Points of contention: Can Williams avoid foul trouble?

Published: Sunday, May 13 2007 12:37 a.m. MDT

BERKELEY, Calif. — A New York Times reporter covering the NBA playoffs asked Jazz rookie Dee Brown about his college buddy, Jazz starting point guard Deron Williams.

Only he mispronounced Williams' first name.

"His name," Brown offered softly, "is DARE-in. Don't call him Da-RON, please. I'm just warning you."

The blunder, however, should not come as any great surprise.

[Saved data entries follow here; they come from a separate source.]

-- ==== Sys2Proof/Machine/Axes.lean ====
section
/-! DEFINITION. Axes, profiles and coordinated motion (08_motion.md). The planner computes the slew limiter in binary64 in
the written order (assumption 38); groups, gears and cams are exact with one rounding (assumption 39). -/
namespace Sys2Proof.Machine

/-! ## Alerts and the committed controls -/

def axEn (d : Dev) (n : Nat) : Bool := d.flag (AX_CTRL n) 0
def axMode (d : Dev) (n : Nat) : Nat := d.fld (AX_CTRL n) 3 1
def axQstop (d : Dev) (n : Nat) : Bool := d.flag (AX_CTRL n) 4

/-- AX_ALERT on axis n: CAUSE, ALERT, the alert count and event 49 + 2n. -/
def axAlert (n : Fin 16) (cause : Nat) (d : Dev) : Dev :=
  let d := Dev.setFlag (AX_STAT n) 13 true (Dev.setFld (AX_STAT n) 31 24 cause d)
  raise (49 + 2 * n) (d.setAxis n { d.axis n with alerts := (d.axis n).alerts + 1 })

/-- DONE with event 48 + 2n. -/
def axDone (n : Fin 16) (d : Dev) : Dev := raise (48 + 2 * n) (Dev.setFlag (AX_STAT n) 7 true d)

/-! ## The slew limiter (R167, R168) -/

/-- The limits of a plan in binary64: the period, vmax, amax, jmax. -/
structure Lims where
  t    : Nat
  vmax : Nat
  amax : Nat
  jmax : Nat
  deriving DecidableEq, Repr

/-- VMAX as it is taken: a step/direction axis is held to 4,000,000 units/s (R174). -/
def vmaxOf (d : Dev) (n : Nat) : Word :=
  let cap : Word := 0x4A742400
  if d.kind n = 3 ∧ iLt cap (d.reg (AX_VMAX n)) = true then cap else d.reg (AX_VMAX n)

/-- The limits in force for axis n. With `q`, amax is QDEC. -/
def limsOf (d : Dev) (n : Nat) (q : Bool) : Lims :=
  { t := (ofRatF b64 d.period 3000000000).w, vmax := q64 (vmaxOf d n),
    amax := q64 (if q then d.reg (AX_QDEC n) else d.reg (AX_AMAX n)), jmax := q64 (d.reg (AX_JMAX n)) }

/-- The result of the velocity rule: the distance moved, v1, a1, and whether the snap applied. -/
structure Slew where
  dp   : Nat
  v1   : Nat
  a1   : Nat
  snap : Bool
  deriving DecidableEq, Repr

/-- The velocity rule (R167). -/
def velRule (l : Lims) (vt v0 a0 : Nat) : Slew :=
  let two := qInt 2
  let vt := qClamp vt (qNeg l.vmax) l.vmax
  let jt := qMul l.jmax l.t
  let e := qSub (qSub vt v0) (qDiv (qMul a0 (qAbs a0)) (qMul two l.jmax))
  let ag := qMul (qSign e) l.amax
  let a1 := qAdd a0 (qClamp (qSub ag a0) (qNeg jt) jt)
  let v1 := qAdd v0 (qDiv (qMul (qAdd a0 a1) l.t) two)
  let snap := qLe (qAbs a0) jt && qLe (qAbs (qSub vt v1)) (qDiv (qMul jt l.t) two)
  let a1 := if snap then 0 else a1
  let v1 := if snap then vt else v1
  let dp := qAdd (qDiv (qMul (qAdd v0 v1) l.t) two) (qDiv (qMul (qMul (qSub a0 a1) l.t) l.t) (qInt 12))
  ⟨dp, v1, a1, snap⟩

/-- The stopping distance for a speed u ≥ 0 toward the target and an acceleration in the same sense (R168). -/
def stopDist (l : Lims) (u al : Nat) : Nat :=
  let two := qInt 2
  let u2 := qAdd u (qDiv (qMul al (qAbs al)) (qMul two l.jmax))
  let s1 := qAdd (qDiv (qMul u (qAbs al)) l.jmax)
    (qDiv (qMul (qMul al al) al) (qMul (qMul (qInt 3) l.jmax) l.jmax))
  let s0 :=
    if qLe u2 0 then 0
    else if qLe (qDiv (qMul l.amax l.amax) l.jmax) u2 then
      qAdd (qDiv (qMul u2 u2) (qMul two l.amax)) (qDiv (qMul u2 l.amax) (qMul two l.jmax))
    else qMul u2 (qSqrt (qDiv u2 l.jmax))
  qAdd s1 s0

At the Colony High School near Dallas, he played second fiddle to Bracey Wright — a seldom-used reserve during his first two NBA seasons in Minnesota. Coming out of the University of Illinois, where Brown, now Utah's No. 3 point, was at least as well-known, he had to deal with the looming shadow of Chris Paul, the Wake Forest product who went to New Orleans/Oklahoma City.

And now, Williams has been on the short end of the respect stick in Utah's last two Western Conference semifinal series games against Golden State, getting into early foul trouble in each.

Both times it proved quite costly, though the Jazz still lead the best-of-seven series 2-1 heading into tonight's Game 4 in Oakland.

"Everything I do is a foul," Williams said after the Jazz practiced Saturday morning at nearby Berkeley High School. "I don't know what I'm allowed to do — me or (backup) Derek (Fisher)."

Williams has 13 fouls in the series' first three games.

He picked up his third just three minutes into the second quarter of Friday's Game 3, and — with Fisher also dealing with foul woes himself, and Brown sitting in a suit because of a sprained neck — it prompted coach Jerry Sloan to use forward Andrei Kirilenko at the point for much longer than ideal in an eventual 125-105 loss to the Warriors.

On Wednesday, Williams had two fouls before Game 2 of the series was 59 seconds old — prompting his early exit and, with Fisher tending to his baby daughter's battle with eye cancer, the arrival of Brown, who promptly crashed into teammate Mehmet Okur and wound up in the hospital with what could easily have been a broken neck.

No wonder Williams seemed so flustered Saturday morning, even after a night's sleep following Friday's follies.

"Did you see my fouls?" he asked a reporter from Utah. "Did they look too aggressive? I'm playing basketball, that's all I'm trying to do. I'm not getting into the refs and the fouls and all that. I'm just trying to play, stay on the floor."